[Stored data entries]

......

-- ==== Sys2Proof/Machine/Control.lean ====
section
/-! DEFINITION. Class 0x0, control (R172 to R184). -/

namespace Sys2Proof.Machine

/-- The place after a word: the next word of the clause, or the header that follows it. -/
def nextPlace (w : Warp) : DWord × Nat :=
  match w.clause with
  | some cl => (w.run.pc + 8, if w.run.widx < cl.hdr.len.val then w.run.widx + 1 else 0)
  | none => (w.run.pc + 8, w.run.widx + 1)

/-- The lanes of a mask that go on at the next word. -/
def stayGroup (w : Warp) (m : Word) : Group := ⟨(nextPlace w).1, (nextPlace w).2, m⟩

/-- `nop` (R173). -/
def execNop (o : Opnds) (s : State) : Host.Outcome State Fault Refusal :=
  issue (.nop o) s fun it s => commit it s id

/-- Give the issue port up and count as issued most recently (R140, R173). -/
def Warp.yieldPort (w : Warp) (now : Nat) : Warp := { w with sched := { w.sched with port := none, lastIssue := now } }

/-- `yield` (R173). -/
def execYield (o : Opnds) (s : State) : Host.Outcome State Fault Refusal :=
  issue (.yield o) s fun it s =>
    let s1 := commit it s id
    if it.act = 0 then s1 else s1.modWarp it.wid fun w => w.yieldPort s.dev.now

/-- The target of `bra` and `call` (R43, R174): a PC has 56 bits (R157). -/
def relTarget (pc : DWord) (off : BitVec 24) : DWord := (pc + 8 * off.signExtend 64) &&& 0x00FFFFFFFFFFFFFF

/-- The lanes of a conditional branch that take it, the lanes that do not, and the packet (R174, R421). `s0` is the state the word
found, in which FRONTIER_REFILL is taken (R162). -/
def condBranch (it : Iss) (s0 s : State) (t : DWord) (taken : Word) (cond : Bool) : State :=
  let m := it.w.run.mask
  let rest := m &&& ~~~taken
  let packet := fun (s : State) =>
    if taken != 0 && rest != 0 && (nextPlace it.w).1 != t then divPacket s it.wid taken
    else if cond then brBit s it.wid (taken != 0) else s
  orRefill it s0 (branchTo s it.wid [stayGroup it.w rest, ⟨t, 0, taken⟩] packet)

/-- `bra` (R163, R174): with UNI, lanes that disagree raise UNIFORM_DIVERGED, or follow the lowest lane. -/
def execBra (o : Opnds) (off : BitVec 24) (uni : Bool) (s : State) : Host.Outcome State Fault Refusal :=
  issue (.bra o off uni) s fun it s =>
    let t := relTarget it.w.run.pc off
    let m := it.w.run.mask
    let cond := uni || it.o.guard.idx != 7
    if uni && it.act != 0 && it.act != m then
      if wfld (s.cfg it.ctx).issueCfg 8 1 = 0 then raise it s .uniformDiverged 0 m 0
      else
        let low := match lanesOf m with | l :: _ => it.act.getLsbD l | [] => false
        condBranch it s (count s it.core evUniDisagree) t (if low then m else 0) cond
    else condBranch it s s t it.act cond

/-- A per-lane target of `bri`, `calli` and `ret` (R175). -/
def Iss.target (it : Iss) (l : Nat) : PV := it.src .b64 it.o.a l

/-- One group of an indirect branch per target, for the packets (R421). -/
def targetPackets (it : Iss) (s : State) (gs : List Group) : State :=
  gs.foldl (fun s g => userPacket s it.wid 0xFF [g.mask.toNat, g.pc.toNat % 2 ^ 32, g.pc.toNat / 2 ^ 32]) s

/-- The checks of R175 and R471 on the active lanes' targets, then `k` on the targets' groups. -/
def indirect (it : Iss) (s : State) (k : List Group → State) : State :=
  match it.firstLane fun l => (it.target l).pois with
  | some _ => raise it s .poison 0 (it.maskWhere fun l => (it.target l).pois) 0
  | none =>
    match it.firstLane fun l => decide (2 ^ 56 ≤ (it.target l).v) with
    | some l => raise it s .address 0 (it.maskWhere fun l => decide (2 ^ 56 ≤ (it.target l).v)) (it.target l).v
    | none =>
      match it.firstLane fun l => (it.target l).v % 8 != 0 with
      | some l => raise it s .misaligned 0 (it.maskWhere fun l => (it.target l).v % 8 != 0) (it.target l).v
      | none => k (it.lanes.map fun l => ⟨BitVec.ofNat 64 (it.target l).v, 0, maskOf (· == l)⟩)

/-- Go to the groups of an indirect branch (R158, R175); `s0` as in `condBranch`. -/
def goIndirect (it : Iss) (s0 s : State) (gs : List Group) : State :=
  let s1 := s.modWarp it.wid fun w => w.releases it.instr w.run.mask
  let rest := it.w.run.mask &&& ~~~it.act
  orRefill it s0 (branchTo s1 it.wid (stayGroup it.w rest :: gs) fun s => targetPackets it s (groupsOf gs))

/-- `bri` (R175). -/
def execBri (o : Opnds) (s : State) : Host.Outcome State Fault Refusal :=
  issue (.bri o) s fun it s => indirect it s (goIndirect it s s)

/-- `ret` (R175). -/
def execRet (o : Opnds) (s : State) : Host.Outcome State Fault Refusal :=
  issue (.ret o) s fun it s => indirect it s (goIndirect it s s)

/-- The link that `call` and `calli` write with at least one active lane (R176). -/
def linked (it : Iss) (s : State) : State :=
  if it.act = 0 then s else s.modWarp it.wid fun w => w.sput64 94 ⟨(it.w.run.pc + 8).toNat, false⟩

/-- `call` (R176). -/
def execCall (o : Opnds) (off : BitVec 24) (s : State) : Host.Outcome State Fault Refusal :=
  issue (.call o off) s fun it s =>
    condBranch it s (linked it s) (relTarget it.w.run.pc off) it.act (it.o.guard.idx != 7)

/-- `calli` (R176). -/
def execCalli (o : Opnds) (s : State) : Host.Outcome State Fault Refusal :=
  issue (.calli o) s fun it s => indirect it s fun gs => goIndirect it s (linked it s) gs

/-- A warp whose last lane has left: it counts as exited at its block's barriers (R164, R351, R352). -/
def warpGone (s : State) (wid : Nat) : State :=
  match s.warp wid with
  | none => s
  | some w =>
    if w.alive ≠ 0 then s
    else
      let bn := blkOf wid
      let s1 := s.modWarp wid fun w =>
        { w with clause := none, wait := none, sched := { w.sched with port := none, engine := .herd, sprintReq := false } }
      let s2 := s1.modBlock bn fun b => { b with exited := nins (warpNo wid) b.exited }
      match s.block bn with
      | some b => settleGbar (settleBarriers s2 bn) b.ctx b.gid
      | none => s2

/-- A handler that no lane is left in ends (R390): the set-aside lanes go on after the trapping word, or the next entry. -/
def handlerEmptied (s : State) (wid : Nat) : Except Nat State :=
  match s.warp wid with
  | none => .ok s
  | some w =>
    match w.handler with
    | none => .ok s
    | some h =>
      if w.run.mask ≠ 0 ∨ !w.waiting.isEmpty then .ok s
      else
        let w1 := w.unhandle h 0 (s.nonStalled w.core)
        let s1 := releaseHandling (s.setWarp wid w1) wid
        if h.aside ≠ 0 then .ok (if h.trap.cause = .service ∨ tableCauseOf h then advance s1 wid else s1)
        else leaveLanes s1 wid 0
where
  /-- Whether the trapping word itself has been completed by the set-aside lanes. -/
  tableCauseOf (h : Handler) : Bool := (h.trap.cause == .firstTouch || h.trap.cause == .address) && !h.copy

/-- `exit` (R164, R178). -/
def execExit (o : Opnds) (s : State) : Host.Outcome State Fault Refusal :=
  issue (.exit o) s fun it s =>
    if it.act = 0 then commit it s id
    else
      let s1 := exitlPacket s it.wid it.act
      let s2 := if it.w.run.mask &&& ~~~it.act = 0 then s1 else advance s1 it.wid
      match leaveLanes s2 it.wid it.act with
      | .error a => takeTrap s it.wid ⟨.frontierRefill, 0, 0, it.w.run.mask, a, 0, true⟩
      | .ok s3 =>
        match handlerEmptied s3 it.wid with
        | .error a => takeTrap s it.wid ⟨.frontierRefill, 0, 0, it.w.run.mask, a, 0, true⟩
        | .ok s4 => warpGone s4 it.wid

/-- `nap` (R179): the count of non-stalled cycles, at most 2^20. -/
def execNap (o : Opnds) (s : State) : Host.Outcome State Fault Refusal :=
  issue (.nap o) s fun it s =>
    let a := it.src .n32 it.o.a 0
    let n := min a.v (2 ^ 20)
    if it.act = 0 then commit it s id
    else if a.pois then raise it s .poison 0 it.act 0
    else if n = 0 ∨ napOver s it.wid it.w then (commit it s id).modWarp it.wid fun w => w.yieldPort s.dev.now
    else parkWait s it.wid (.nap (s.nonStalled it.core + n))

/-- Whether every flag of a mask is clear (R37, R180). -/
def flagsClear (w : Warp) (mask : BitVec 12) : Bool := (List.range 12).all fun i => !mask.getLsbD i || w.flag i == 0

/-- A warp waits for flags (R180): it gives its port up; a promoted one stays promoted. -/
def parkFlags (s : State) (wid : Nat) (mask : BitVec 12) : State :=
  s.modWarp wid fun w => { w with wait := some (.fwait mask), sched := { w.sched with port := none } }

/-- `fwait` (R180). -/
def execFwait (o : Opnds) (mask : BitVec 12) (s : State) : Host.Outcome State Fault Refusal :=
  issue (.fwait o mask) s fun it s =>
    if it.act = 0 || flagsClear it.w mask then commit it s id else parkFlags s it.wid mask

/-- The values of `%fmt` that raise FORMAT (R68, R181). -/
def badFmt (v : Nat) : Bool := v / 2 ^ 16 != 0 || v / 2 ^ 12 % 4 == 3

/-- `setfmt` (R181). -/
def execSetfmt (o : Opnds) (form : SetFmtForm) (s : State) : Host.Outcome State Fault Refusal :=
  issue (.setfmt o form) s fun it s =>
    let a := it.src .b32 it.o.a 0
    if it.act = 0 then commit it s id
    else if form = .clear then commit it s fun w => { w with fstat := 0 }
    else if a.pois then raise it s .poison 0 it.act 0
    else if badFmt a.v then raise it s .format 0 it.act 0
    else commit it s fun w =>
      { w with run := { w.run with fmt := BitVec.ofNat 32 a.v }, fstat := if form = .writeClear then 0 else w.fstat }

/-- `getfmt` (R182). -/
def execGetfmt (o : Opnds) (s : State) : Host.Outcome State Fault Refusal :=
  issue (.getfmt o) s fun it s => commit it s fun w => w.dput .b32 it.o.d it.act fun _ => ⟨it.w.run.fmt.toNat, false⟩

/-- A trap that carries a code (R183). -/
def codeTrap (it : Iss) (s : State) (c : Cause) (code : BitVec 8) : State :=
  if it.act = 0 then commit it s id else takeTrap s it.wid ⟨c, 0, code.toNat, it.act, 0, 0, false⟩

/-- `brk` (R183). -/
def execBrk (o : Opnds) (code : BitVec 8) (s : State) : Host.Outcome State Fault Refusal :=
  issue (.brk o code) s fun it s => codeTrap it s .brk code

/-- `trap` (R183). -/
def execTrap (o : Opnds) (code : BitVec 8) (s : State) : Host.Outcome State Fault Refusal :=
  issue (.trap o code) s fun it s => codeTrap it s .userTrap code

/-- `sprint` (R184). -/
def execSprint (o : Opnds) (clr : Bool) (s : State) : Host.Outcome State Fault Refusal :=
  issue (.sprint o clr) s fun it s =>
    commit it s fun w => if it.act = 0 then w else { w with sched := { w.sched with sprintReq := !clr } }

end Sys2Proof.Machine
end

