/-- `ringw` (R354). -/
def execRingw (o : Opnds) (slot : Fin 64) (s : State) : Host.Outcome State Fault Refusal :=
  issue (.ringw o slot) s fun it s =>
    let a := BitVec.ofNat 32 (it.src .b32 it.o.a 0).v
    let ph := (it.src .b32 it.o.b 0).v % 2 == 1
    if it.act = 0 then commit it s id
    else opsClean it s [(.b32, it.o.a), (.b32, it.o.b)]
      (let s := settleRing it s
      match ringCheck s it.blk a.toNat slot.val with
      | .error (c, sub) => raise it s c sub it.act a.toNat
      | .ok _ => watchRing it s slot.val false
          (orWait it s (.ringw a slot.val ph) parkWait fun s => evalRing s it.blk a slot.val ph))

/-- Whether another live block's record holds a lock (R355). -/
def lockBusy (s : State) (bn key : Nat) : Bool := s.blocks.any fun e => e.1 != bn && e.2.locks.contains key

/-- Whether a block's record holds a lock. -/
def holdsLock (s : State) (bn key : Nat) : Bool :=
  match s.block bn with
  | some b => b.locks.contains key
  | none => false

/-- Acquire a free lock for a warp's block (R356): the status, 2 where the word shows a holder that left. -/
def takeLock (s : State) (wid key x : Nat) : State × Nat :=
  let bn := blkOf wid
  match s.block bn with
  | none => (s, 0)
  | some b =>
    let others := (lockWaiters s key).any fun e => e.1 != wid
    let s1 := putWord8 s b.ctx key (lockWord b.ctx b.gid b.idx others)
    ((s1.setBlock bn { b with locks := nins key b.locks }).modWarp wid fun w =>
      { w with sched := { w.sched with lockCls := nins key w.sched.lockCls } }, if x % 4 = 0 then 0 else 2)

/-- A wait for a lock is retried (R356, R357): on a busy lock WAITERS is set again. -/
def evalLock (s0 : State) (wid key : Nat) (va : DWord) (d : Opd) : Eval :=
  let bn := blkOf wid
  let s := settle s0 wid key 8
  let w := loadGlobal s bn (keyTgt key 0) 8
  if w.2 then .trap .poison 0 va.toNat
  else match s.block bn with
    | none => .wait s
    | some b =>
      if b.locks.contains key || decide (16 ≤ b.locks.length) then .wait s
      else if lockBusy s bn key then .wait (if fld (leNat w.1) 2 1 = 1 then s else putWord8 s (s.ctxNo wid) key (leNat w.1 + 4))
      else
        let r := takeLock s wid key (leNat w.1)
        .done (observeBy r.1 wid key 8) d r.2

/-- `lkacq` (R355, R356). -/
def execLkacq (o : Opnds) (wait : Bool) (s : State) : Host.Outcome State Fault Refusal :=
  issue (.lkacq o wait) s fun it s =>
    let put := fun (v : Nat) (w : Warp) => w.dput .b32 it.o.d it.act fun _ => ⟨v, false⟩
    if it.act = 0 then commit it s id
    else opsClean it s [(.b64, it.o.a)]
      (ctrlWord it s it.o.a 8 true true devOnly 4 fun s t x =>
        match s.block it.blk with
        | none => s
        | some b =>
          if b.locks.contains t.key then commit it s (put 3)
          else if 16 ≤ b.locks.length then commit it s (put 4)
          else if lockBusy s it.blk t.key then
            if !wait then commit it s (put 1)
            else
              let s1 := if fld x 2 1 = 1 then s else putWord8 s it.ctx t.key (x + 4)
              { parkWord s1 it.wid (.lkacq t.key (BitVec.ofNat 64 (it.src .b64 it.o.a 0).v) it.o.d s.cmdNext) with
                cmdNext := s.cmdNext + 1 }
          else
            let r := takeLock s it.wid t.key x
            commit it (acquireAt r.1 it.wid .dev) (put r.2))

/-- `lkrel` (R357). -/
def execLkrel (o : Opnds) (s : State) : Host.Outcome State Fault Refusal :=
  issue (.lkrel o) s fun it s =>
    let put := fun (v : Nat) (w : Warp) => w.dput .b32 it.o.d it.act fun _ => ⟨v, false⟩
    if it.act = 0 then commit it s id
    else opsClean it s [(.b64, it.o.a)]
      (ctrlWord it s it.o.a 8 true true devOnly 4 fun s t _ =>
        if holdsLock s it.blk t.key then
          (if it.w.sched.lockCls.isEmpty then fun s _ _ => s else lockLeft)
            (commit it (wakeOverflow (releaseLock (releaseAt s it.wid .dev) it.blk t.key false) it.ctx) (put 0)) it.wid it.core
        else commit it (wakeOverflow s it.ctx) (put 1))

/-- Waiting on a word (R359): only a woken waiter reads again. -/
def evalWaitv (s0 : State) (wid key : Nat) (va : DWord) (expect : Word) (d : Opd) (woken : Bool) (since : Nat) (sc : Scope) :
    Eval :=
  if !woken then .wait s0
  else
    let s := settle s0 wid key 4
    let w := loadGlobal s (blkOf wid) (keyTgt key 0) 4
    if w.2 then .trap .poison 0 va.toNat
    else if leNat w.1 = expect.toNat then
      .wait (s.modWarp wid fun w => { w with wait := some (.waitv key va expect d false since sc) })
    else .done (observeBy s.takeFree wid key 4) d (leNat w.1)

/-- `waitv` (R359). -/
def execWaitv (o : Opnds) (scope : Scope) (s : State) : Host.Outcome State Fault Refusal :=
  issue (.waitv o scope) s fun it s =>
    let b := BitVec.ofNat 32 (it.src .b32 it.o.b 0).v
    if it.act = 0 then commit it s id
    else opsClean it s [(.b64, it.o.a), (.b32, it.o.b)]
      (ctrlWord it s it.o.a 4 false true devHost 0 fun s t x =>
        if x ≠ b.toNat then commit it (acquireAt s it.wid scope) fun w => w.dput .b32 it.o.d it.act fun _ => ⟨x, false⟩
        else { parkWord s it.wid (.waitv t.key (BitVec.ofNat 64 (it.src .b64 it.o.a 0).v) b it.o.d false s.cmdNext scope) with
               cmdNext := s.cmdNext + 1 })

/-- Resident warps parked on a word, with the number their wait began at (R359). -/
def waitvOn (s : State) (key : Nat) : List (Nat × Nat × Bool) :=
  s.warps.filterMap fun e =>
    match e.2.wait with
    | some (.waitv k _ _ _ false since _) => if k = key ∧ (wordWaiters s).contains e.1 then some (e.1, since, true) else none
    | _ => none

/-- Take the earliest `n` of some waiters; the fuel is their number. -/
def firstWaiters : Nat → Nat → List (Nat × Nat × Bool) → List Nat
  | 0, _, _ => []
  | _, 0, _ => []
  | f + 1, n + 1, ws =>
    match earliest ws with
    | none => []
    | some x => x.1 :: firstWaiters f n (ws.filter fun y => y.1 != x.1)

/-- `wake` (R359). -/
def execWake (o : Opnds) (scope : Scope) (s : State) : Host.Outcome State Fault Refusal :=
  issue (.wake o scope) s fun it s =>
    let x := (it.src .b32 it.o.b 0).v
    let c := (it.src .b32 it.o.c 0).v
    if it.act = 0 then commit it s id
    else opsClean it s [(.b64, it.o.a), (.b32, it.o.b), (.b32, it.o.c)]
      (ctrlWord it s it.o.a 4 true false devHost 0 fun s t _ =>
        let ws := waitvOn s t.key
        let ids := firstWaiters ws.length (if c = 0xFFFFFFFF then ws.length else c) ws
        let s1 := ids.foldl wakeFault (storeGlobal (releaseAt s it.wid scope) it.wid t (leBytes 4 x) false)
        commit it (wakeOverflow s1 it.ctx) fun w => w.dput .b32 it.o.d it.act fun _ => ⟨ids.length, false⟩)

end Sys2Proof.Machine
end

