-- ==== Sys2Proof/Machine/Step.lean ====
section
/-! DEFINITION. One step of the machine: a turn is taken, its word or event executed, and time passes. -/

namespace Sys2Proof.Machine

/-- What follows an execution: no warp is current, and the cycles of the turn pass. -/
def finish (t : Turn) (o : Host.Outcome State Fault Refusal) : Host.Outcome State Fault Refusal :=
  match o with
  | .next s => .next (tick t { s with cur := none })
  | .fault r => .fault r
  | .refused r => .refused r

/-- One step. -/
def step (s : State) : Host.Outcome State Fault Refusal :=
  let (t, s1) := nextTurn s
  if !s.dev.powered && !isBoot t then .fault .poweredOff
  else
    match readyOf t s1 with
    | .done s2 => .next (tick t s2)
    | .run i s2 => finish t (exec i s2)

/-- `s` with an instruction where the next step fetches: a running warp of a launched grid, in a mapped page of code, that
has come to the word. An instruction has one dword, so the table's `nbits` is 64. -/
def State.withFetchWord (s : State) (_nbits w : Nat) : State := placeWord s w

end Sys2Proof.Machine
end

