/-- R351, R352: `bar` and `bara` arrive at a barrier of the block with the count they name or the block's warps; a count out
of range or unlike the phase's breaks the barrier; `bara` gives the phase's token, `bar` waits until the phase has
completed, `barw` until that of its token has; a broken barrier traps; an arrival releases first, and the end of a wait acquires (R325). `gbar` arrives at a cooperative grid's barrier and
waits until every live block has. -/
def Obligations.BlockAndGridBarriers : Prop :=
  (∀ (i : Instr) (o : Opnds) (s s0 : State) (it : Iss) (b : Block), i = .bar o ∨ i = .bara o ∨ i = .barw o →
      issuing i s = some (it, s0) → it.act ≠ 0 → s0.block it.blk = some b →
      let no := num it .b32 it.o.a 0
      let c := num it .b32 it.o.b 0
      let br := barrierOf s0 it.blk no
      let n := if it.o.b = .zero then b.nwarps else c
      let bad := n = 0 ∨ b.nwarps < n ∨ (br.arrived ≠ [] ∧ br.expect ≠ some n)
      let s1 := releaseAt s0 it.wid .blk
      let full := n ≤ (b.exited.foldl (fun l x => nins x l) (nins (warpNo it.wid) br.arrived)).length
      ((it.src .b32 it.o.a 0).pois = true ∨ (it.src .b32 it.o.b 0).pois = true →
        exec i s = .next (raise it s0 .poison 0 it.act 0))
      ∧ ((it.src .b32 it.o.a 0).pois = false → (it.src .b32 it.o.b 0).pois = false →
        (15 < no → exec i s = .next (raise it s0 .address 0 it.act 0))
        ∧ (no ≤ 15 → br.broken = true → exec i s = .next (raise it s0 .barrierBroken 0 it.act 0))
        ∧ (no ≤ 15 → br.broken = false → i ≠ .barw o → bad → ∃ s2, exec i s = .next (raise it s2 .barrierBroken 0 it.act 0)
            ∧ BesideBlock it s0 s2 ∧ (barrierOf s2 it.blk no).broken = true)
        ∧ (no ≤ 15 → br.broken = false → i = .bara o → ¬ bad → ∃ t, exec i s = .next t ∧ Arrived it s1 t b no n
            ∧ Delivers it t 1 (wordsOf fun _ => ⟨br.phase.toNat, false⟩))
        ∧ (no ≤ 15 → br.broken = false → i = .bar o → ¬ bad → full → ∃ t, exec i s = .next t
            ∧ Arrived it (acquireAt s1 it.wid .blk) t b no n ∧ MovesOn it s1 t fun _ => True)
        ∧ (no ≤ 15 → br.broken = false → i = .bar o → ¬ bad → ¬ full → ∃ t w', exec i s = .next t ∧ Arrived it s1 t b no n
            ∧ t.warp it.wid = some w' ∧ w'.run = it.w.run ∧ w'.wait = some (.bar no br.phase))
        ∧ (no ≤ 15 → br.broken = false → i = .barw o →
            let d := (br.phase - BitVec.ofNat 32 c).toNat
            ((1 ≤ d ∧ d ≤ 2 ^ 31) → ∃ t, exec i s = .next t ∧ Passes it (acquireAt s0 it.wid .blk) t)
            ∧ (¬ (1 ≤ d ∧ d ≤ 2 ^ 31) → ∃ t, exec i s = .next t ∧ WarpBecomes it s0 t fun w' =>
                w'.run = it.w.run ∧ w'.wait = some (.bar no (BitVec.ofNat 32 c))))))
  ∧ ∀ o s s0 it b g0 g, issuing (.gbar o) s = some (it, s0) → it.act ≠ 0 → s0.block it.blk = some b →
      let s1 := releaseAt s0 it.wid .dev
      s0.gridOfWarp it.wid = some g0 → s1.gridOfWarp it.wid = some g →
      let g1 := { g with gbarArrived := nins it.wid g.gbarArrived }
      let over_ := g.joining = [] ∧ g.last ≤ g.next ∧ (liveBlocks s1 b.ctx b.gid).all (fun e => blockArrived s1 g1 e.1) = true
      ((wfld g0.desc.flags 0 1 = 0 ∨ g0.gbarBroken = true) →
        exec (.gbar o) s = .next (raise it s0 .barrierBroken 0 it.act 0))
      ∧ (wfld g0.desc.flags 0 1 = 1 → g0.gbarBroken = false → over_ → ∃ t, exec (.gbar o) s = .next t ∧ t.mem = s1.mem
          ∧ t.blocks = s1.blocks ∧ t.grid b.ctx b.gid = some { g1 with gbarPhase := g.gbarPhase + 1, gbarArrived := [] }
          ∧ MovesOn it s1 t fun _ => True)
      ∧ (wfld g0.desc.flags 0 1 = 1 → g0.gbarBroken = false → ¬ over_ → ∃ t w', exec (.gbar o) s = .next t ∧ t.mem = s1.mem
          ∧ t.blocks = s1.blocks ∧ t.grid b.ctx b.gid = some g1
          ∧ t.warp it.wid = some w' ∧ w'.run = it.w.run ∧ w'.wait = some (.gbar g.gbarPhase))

......

> _Problem requirements_
Restate word for word the entries above, starting at the line with "commit it (acquireAt r.1" and ending at the line with "4 fun s t _ =>", inclusive, and no others.

> _Exercise response_
            commit it (acquireAt r.1 it.wid .dev) (put r.2))

/-- `lkrel` (R357). -/
def execLkrel (o : Opnds) (s : State) : Host.Outcome State Fault Refusal :=
  issue (.lkrel o) s fun it s =>
    let put := fun (v : Nat) (w : Warp) => w.dput .b32 it.o.d it.act fun _ => ⟨v, false⟩
    if it.act = 0 then commit it s id
    else opsClean it s [(.b64, it.o.a)]
      (ctrlWord it s it.o.a 8 true true devOnly 4 fun s t _ =>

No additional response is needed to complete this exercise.